Therefore, it is possible to constitute a capacitor apparatus at
low cost without need to provide a component such as a temperature
sensor which is indispensable in a conventional capacitor
apparatus.
[0034] Although the capacitor apparatus including the two
capacitors C1 and C2 are shown in FIG. 4, the present invention can
be applied to a capacitor apparatus including two or more
capacitors. FIG. 5 is a view explaining the operating principle of
the capacitor apparatus according to the another embodiment of the
present invention using a capacitor apparatus including three
capacitors. The inter-capacitor charging/discharging control means
1 and internal resistance detection means 2 are connected to the
series-connected capacitors C1, C2, and C3 at the portions shown in
FIG. 5. For example, the inter-capacitor charging/discharging
control means 1 performs charging/discharging control to transfer
electric charge accumulated in the capacitor C1 to the capacitor C2
and/or capacitor C3, transfer the electric charge accumulated in
the capacitor C2 to the capacitor C1 and/or capacitor C3 or
transfer the electric charge accumulated in the capacitor C3 to the
capacitor C1 and/or capacitor C2. The point is, in the present
invention, also in the case where the capacitor apparatus including
three or more capacitors, electric charge is transferred between
the capacitors constituting the capacitor apparatus to cause
current to flow to heat the internal resistance of the
capacitors.
[0035] FIG. 6 shows an example of the circuit configuration of the
inter-capacitor charging/discharging control means 1 shown in FIG.

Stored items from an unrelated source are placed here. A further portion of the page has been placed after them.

/-- The module in a round that has taken its samples. -/
def State.inRound (s : State) (samples : List Lane) : State :=
  { s with power := s.sampled samples, lodge := { s.lodge with rounds := s.lodge.rounds + 1 } }

/-- The module after a round's thermal control, which runs while the rails are on (R534). -/
def State.controlled (s : State) (samples : List Lane) : State :=
  if (s.sampled samples).railsOn then (s.inRound samples).thermalRound else s.inRound samples

/-- A round's heartbeat, its sensors and the boundaries of its duties, from the state that its checks leave (R496, R511). -/
def State.endRound (s : State) (k : Nat) : State :=
  (s.setSteward k { s.steward k with hb := (s.steward k).hb + 1, lastTime := s.time.truncate 32 }).updateBoard.updateSensors.dutyBoundary 1
    |>.dutyBoundary 2 |>.dutyBoundary 7

/-- The rest of a round, once a waiting coefficient set has ended its command. -/
def State.roundFrom (s : State) (k : Nat) : State :=
  (allUnits.foldl (fun acc u => acc.checkUnit u) (if s.stwOn (s.dutyOwner 2) && s.power.railsOn then s.thermalRound else s)).endRound k

/-- The module in a round, with the command that a coefficient set in waiting ends (R512). -/
def State.roundStart (s : State) (samples : List Lane) : State :=
  match s.lodge.liveRun with
  | some r => if r.op = 3 then (s.inRound samples).liveEnd 0 else s.inRound samples
  | none => s.inRound samples

theorem State.roundFrom_of_match {s : State} {samples : List Lane} (h2 : s.stwOn (s.dutyOwner 2) = true)
    (hmatch : ∀ u ∈ allUnits, (s.controlled samples).isMismatch u = false) (k : Nat) :
    (s.inRound samples).roundFrom k = (s.controlled samples).endRound k := by
  have hon : (s.inRound samples).stwOn ((s.inRound samples).dutyOwner 2) = true := h2
  have hpower : (s.inRound samples).power = s.sampled samples := rfl
  rw [State.roundFrom, hon, Bool.true_and, hpower]
  exact congrArg (State.endRound · k) (State.foldl_checkUnit_of_match hmatch)

theorem exec_housekeepingRound_of_owned {s0 s : State} (hs : s0.fireInt 0 = s) (samples : List Lane) (dt : Nat)
    (h1 : s.stwOn (s.dutyOwner 1) = true) (h2 : s.stwOn (s.dutyOwner 2) = true) (hfree : s.lodge.liveRun = none)
    (hmatch : ∀ u ∈ allUnits, (s.controlled samples).isMismatch u = false) :
    exec (.housekeepingRound samples dt) s0 = .next ((s.controlled samples).endRound (s.dutyOwner 1)) := by
  subst hs
  have hexec : exec (.housekeepingRound samples dt) s0 =
      .next (((s0.fireInt 0).roundStart samples).roundFrom ((s0.fireInt 0).dutyOwner 1)) :=
    congrArg Host.Outcome.next (ite_not_of_true h1)
  have hstart : (s0.fireInt 0).roundStart samples = (s0.fireInt 0).inRound samples := by
    rw [State.roundStart, hfree]
  rw [hexec, hstart, State.roundFrom_of_match h2 hmatch]

/-! ### Calibration -/

/-- The correction that a calibration leaves at a hot spot (R516). -/
def Power.calibrated (p : Power) (i : Nat) : BitVec 16 :=
  match p.meanError (spotDie i) with
  | none => p.thermal.off.getD i 0
  | some e =>
    if 2 * e.natAbs ≤ 2 ^ 30 then p.thermal.off.getD i 0
    else BitVec.ofNat 16 (encodeFloat fmtF16 0 (clampF 20 (numAdd (decodeFloat fmtF16 (p.thermal.off.getD i 0).toNat)
      (clampF 2 (numMul (numOfInt e) (.fin false 1 (-30)))))))

theorem exec_thermalCalibrate_of_due {s : State} {j : Fin 4} (h0 : s.lodge.rounds ≠ 0) (hdue : s.lodge.rounds % 10000 = 0)
    (hown : s.dutyOwner 2 = j.val) (hon : s.stwOn j.val = true) :
    exec (.thermalCalibrate j) s = .next { s with power := { s.power with
      thermal := { s.power.thermal with pendOff := some ((List.range 136).map s.power.calibrated) }, errSum := [], errCount := [] } } := by
  have hgo : ¬ (s.lodge.rounds % 10000 ≠ 0 ∨ s.lodge.rounds = 0 ∨ s.dutyOwner 2 ≠ j.val ∨ s.stwOn j.val = false) := by
    simp [h0, hdue, hown, hon]
  exact congrArg Host.Outcome.next (if_neg hgo)

theorem Power.calibrated_getElem? (p : Power) {i : Nat} (hi : i < 136) : ((List.range 136).map p.calibrated)[i]? = some (p.calibrated i) := by
  simp [hi]

theorem Power.calibrated_of_unsampled {p : Power} {i : Nat} (h : p.meanError (spotDie i) = none) : p.calibrated i = p.thermal.off.getD i 0 := by
  rw [Power.calibrated, h]

theorem Power.calibrated_of_small {p : Power} {i : Nat} {e : Int} (h : p.meanError (spotDie i) = some e) (he : 2 * e.natAbs ≤ 2 ^ 30) :
    p.calibrated i = p.thermal.off.getD i 0 := by
  simp only [Power.calibrated, h, if_pos he]

/-- Settles O49. -/
theorem housekeepingRoundsAndCalibration : Obligations.HousekeepingRoundsAndCalibration := by
  intro s0 dt samples s k
  refine ⟨fun hoff => ?missed, fun h1 h2 hfree => exec_housekeepingRound_of_owned rfl samples dt h1 h2 hfree, fun j hno => ?early,
    fun j h0 hdue hown hon => ⟨_, exec_thermalCalibrate_of_due h0 hdue hown hon, by rw [List.length_map, List.length_range], fun i hi hnone => ?_,
      fun i e hi he hsmall => ?_⟩⟩
  case missed => exact congrArg Host.Outcome.next (if_pos (by rw [hoff]; rfl))
  case early =>
    refine congrArg Host.Outcome.next (if_pos ?_)
    tauto
  · rw [Power.calibrated_getElem? _ hi, Power.calibrated_of_unsampled hnone]
  · rw [Power.calibrated_getElem? _ hi, Power.calibrated_of_small he hsmall]

end Sys2Proof.Machine
end

section
/-! O50: module resets and the start-up. -/

namespace Sys2Proof.Machine

/-! ### The start-up -/

/-- The state once the boot ROM has taken a first-stage loader (R563). -/
def State.loaded (s : State) (a : Nat × Bool) : State := { s with lodge := { s.lodge with slotFsl := decide (a.1 = 1), fallback := a.2 } }

/-- What the loader finds does not depend on the slot that it was itself taken from. -/
theorem State.loaded_pickSlot (s : State) (a : Nat × Bool) (comp : Nat) (seen : Bool × Bool) :
    (s.loaded a).pickSlot comp seen = s.pickSlot comp seen := rfl

/-- The state once the loader has taken the steward firmware and the configuration data (R563; log entry 53). -/
def State.readyToRise (s : State) (a b c : Nat × Bool) : State :=
  State.firmwareSetup { s.loaded a with lodge := { (s.loaded a).lodge with
    slotFw := decide (b.1 = 1), slotCfg := decide (c.1 = 1), fallback := (s.loaded a).lodge.fallback || b.2 || c.2 } }

theorem State.readyToRise_railsOn (s : State) (a b c : Nat × Bool) : (s.readyToRise a b c).power.railsOn = s.power.railsOn := rfl

section Boot
variable {s : State} {o : StartupObs}

theorem State.bootUp_of_no_loader (h : s.pickSlot 2 o.fslGood = none) : s.bootUp o = s.enterRecovery true := by
  rw [State.bootUp, h]

theorem State.bootUp_of_no_firmware {a : Nat × Bool} (ha : s.pickSlot 2 o.fslGood = some a) (hb : s.pickSlot 1 o.fwGood = none) :
    s.bootUp o = (s.loaded a).enterRecovery false := by
  have hb' : (s.loaded a).pickSlot 1 o.fwGood = none := hb
  unfold State.loaded at hb'
  simp only [State.bootUp, ha, hb']
  rfl

theorem State.bootUp_of_images {a b c : Nat × Bool} (ha : s.pickSlot 2 o.fslGood = some a) (hb : s.pickSlot 1 o.fwGood = some b)
    (hc : s.pickSlot 3 o.cfgGood = some c) :
    s.bootUp o = if mayStart o then (s.readyToRise a b c).raiseRails o
      else { s.readyToRise a b c with lodge := { (s.readyToRise a b c).lodge with phase := 9 } } := by
  have hb' : (s.loaded a).pickSlot 1 o.fwGood = some b := hb
  have hc' : (s.loaded a).pickSlot 3 o.cfgGood = some c := hc
  unfold State.loaded at hb' hc'
  simp only [State.bootUp, ha, hb', hc']
  rfl

end Boot

theorem State.raiseRails_phase (s : State) (o : StartupObs) : (s.raiseRails o).lodge.phase = 6 ∧ (s.raiseRails o).power.pwrgd = true := by
  unfold State.raiseRails
  extract_lets
  exact ⟨rfl, rfl⟩

theorem State.afterReset_railsOn (s : State) (cause : Nat) (o : StartupObs) : (s.afterReset cause o).power.railsOn = false := rfl

/-- Settles O50. -/
theorem moduleResetsAndStartUp : Obligations.ModuleResetsAndStartUp := by
  intro s o
  refine ⟨rfl, fun ns h => congrArg Host.Outcome.next (if_pos h), fun ns h => congrArg Host.Outcome.next (if_neg (Nat.not_le.mpr h)),
    ⟨fun h => congrArg Host.Outcome.next (if_pos h), fun h => congrArg Host.Outcome.next (if_neg (by simp [h]))⟩, fun hoff => ?allOff,
    fun k hon halive => ?alive, fun h => congrArg Host.Outcome.next (if_pos h), fun h => congrArg Host.Outcome.next (if_neg (by simp [h])), rfl,
    ?reset, fun h9 hmay => ⟨_, congrArg Host.Outcome.next (if_pos ⟨h9, hmay⟩), State.raiseRails_phase _ o⟩, ?ready⟩
  case allOff =>
    have hdead : ∀ k, s.stwOn k = false := fun k => (congrArg (·.getLsbD k) hoff).trans BitVec.getLsbD_zero
    exact congrArg Host.Outcome.next (if_pos (List.all_eq_true.mpr fun k _ => by rw [hdead]; rfl))
  case alive =>
    refine congrArg Host.Outcome.next (if_neg fun hall => ?_)
    have hk := List.all_eq_true.mp hall k.val (List.mem_range.mpr k.isLt)
    rw [hon] at hk
    simp only [Bool.not_true, Bool.false_or, decide_eq_true_eq] at hk
    exact absurd hk (Nat.not_le.mpr halive)
  case reset =>
    intro cause r t
    have hoff : r.power.railsOn = false := s.afterReset_railsOn cause o
    refine ⟨rfl, rfl, rfl, rfl, rfl, rfl, rfl, fun h => ?_, fun a ha hb => ?_, fun a b c ha hb hc => ⟨fun hmay => ?_, fun hmay => ?_⟩⟩
    · have ht : t = r.enterRecovery true := State.bootUp_of_no_loader h
      rw [ht]
      exact ⟨rfl, rfl, hoff⟩
    · have ht : t = (r.loaded a).enterRecovery false := State.bootUp_of_no_firmware ha hb
      rw [ht]
      exact ⟨rfl, rfl, hoff⟩
    · have ht : t = (r.readyToRise a b c).raiseRails o := (State.bootUp_of_images ha hb hc).trans (if_pos hmay)
      rw [ht]
      exact State.raiseRails_phase _ o
    · have ht : t = { r.readyToRise a b c with lodge := { (r.readyToRise a b c).lodge with phase := 9 } } :=
        (State.bootUp_of_images ha hb hc).trans (if_neg (by simp [hmay]))
      rw [ht]
      exact ⟨rfl, (r.readyToRise_railsOn a b c).trans hoff⟩
  case ready =>
    intro speed width flit ms h6 hperst hlost
    have hgo : ¬ (s.lodge.phase ≠ 6 ∨ s.lodge.perst = true) := by simp [h6, hperst]
    have hquiet (t : State) (h : t.lostUnits = []) : t.lostUnits.foldl (fun acc u => acc.send (.aer (BitVec.ofNat 16 u))) t = t := by
      rw [h, List.foldl_nil]
    exact congrArg Host.Outcome.next ((if_neg hgo).trans (hquiet _ hlost))

end Sys2Proof.Machine
end

section
/-! O51: bring-up access, boundary scan, and trace markers. -/

namespace Sys2Proof.Machine

/-! ### The wrappers -/

/-- The registers of bring-up access as a command leaves them (R604). -/
def State.buNote (s : State) (word : Nat) (err : Bool) (data : Reg64) : State :=
  { s with lodge := { s.lodge with buCmd := BitVec.ofNat 64 (buFields word + bitAt err 62), buData := data } }

theorem State.buGo_of_refused {s : State} (h : s.buRefused = true) (word : Nat) (dataIn : Reg64) (run : State → State × Reg64) :
    s.buGo word dataIn run = s.buNote word true dataIn := if_pos h

theorem State.buGo_of_accepted {s : State} (h : s.buRefused = false) (word : Nat) (dataIn : Reg64) (run : State → State × Reg64) :
    s.buGo word dataIn run = ((run s).1.buNote word false (run s).2).send (.wrapper (run s).2) := if_neg (by simp [h])

/-- What a repair that finds a spare row records (R257, R605). -/
theorem exec_softRepair_of_spare {s : State} (h : s.buRefused = false) (n : Fin 8) (die : BitVec 5) (arg : BitVec 64)
    (hspare : mget 0 (s.stack n.val).spareUsed (fld arg.toNat 0 6 * 32 + fld arg.toNat 6 5) < 4) :
    let page := fld arg.toNat 0 6 * 524288 + (fld arg.toNat 11 14 * 32 + fld arg.toNat 6 5)
    ∃ t, exec (.softRepair n die arg) s = .next t ∧
      t.lodge.nvRepairs = (s.migratePage n.val page).lodge.nvRepairs ++ [(n.val * 2, page)] ∧ t.lodge.buData = arg := by
  intro page
  change ∃ t, execSoftRepair n die arg s = .next t ∧ _
  rw [execSoftRepair, State.buGo_of_accepted h]
  simp only [if_neg (Nat.not_le.mpr hspare)]
  exact ⟨_, rfl, rfl, rfl⟩

theorem exec_softRepair_of_full {s : State} (h : s.buRefused = false) (n : Fin 8) (die : BitVec 5) (arg : BitVec 64)
    (hfull : 4 ≤ mget 0 (s.stack n.val).spareUsed (fld arg.toNat 0 6 * 32 + fld arg.toNat 6 5)) :
    exec (.softRepair n die arg) s = .next ((s.buNote (buWord n.val die.toNat 0xC1 63 true) false arg).send (.wrapper arg)) := by
  refine congrArg Host.Outcome.next ((State.buGo_of_accepted h _ arg _).trans ?_)
  simp only [if_pos hfull]

/-! ### Boundary scan -/

theorem State.testInstruction_of_stopped {s : State} (h : s.lodge.phase = 8 ∨ s.lodge.phase = 9) (code : Byte) :
    s.testInstruction code = { s with lodge := { s.lodge with tap := code, testInForce := true } } := if_pos h

theorem State.testInstruction_of_running {s : State} (h8 : s.lodge.phase ≠ 8) (h9 : s.lodge.phase ≠ 9) (code : Byte) :
    s.testInstruction code = { s with lodge := { s.lodge with tap := 0xFF, jtagRef := true } } := if_neg (not_or.mpr ⟨h8, h9⟩)

/-- The instructions with the codes 3 to 7 (R606). -/
theorem exec_of_test_code (s : State) {c : Nat} (h3 : 3 ≤ c) (h7 : c ≤ 7) :
    exec (if c = 3 then .extest else if c = 4 then .extestPulse else if c = 5 then .extestTrain else if c = 6 then .clamp else .highz) s =
      .next (s.testInstruction (BitVec.ofNat 8 c)) := by
  interval_cases c <;> rfl

/-! ### Trace markers -/

theorem class_lt_of_mem_allUnits {u : Nat} (h : u ∈ allUnits) : u / 4096 < 9 := by
  simp only [allUnits, List.mem_flatMap, List.mem_map, List.mem_range] at h
  obtain ⟨c, hc, i, hi, rfl⟩ := h
  have hcount : unitCount c ≤ 512 := by
    unfold unitCount
    split <;> omega
  unfold unitId
  omega

/-- No unit of a disabled class leaves a record (R609). -/
theorem State.trace_of_class_off {s : State} {u : Nat} (h : s.lodge.traceCtl.getLsbD (u / 4096) = false) (kind data : Nat) :
    s.trace u kind data = s := if_pos (by simp [h])

theorem State.foldl_trace_of_class_off {s : State} {l : List Nat} (h : ∀ u ∈ l, s.lodge.traceCtl.getLsbD (u / 4096) = false) (data : Nat) :
    l.foldl (fun acc u => acc.trace u 1 data) s = s := by
  induction l with
  | nil => rfl
  | cons u l ih =>
    rw [List.foldl_cons, State.trace_of_class_off (h u (List.mem_cons_self ..))]
    exact ih fun v hv => h v (List.mem_cons_of_mem u hv)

4. In FIG. 6, C1 and C2 are capacitors, L is an inductor, SW1 and
SW2 are switching elements, and T1 and T2 are terminals. The part
surrounded by the dotted line 4 in FIG. 6 corresponds to the
inter-capacitor charging/discharging control means 1 shown in FIG.
4. FIG. 7 is a view showing an equivalent circuit of the circuit
example of the capacitor apparatus shown in FIG. 6. In FIG. 7, the
parts surrounded by the dotted line show the capacities C1 and C2
of the capacitor C1 and C2, as well as the internal resistances R1
and R2 thereof, respectively. The internal resistance of the
inductor L is omitted here. The following description will be made
based on FIG. 7.
[0036] In FIG. 7, each of the series-connected capacitors C1 and C2
uses an electric double layer capacitor. The terminals T1 and T2 of
both ends of the series-connected capacitors C1 and C2 are
connected to a not shown charging/discharging control circuit and
used to charge electric charge in the capacitors C1 and C2 and
discharge electric charge from the capacitors C1 and C2 at normal
operation time. A series circuit of the switching elements SW1 and
SW2 are connected in parallel to the series circuit of the
capacitors C1 and C2. The inductor L is connected between the
midpoint of the series connection of the capacitors C1 and C2 and
the midpoint of the series connection of switching elements SW1 and
SW2. When one switching element SW1 (or SW2) performs switching
control, the other switching element SW2 (or SW1) operates as a
synchronous rectifier and thereby the switching elements SW1 and
SW2 serve as a buck-boost converter for transferring electric
charge and charging current of one capacitor to the other
capacitor.
[0037] Next, the operation of the circuit shown in FIG. 7 will be
described: When the internal resistance detection means 2 detects
the sum of the internal resistance R1 and R2 of the capacitors C1
and C2 and it is determined that the detected internal resistance
value exceeds a predetermined value in the configuration as
described above, the switching elements SW1 and SW2 are controlled
to transfer electric charge (to cause current to flow) from
capacitor C1 to capacitor C2 or from capacitor C2 to capacitor C1.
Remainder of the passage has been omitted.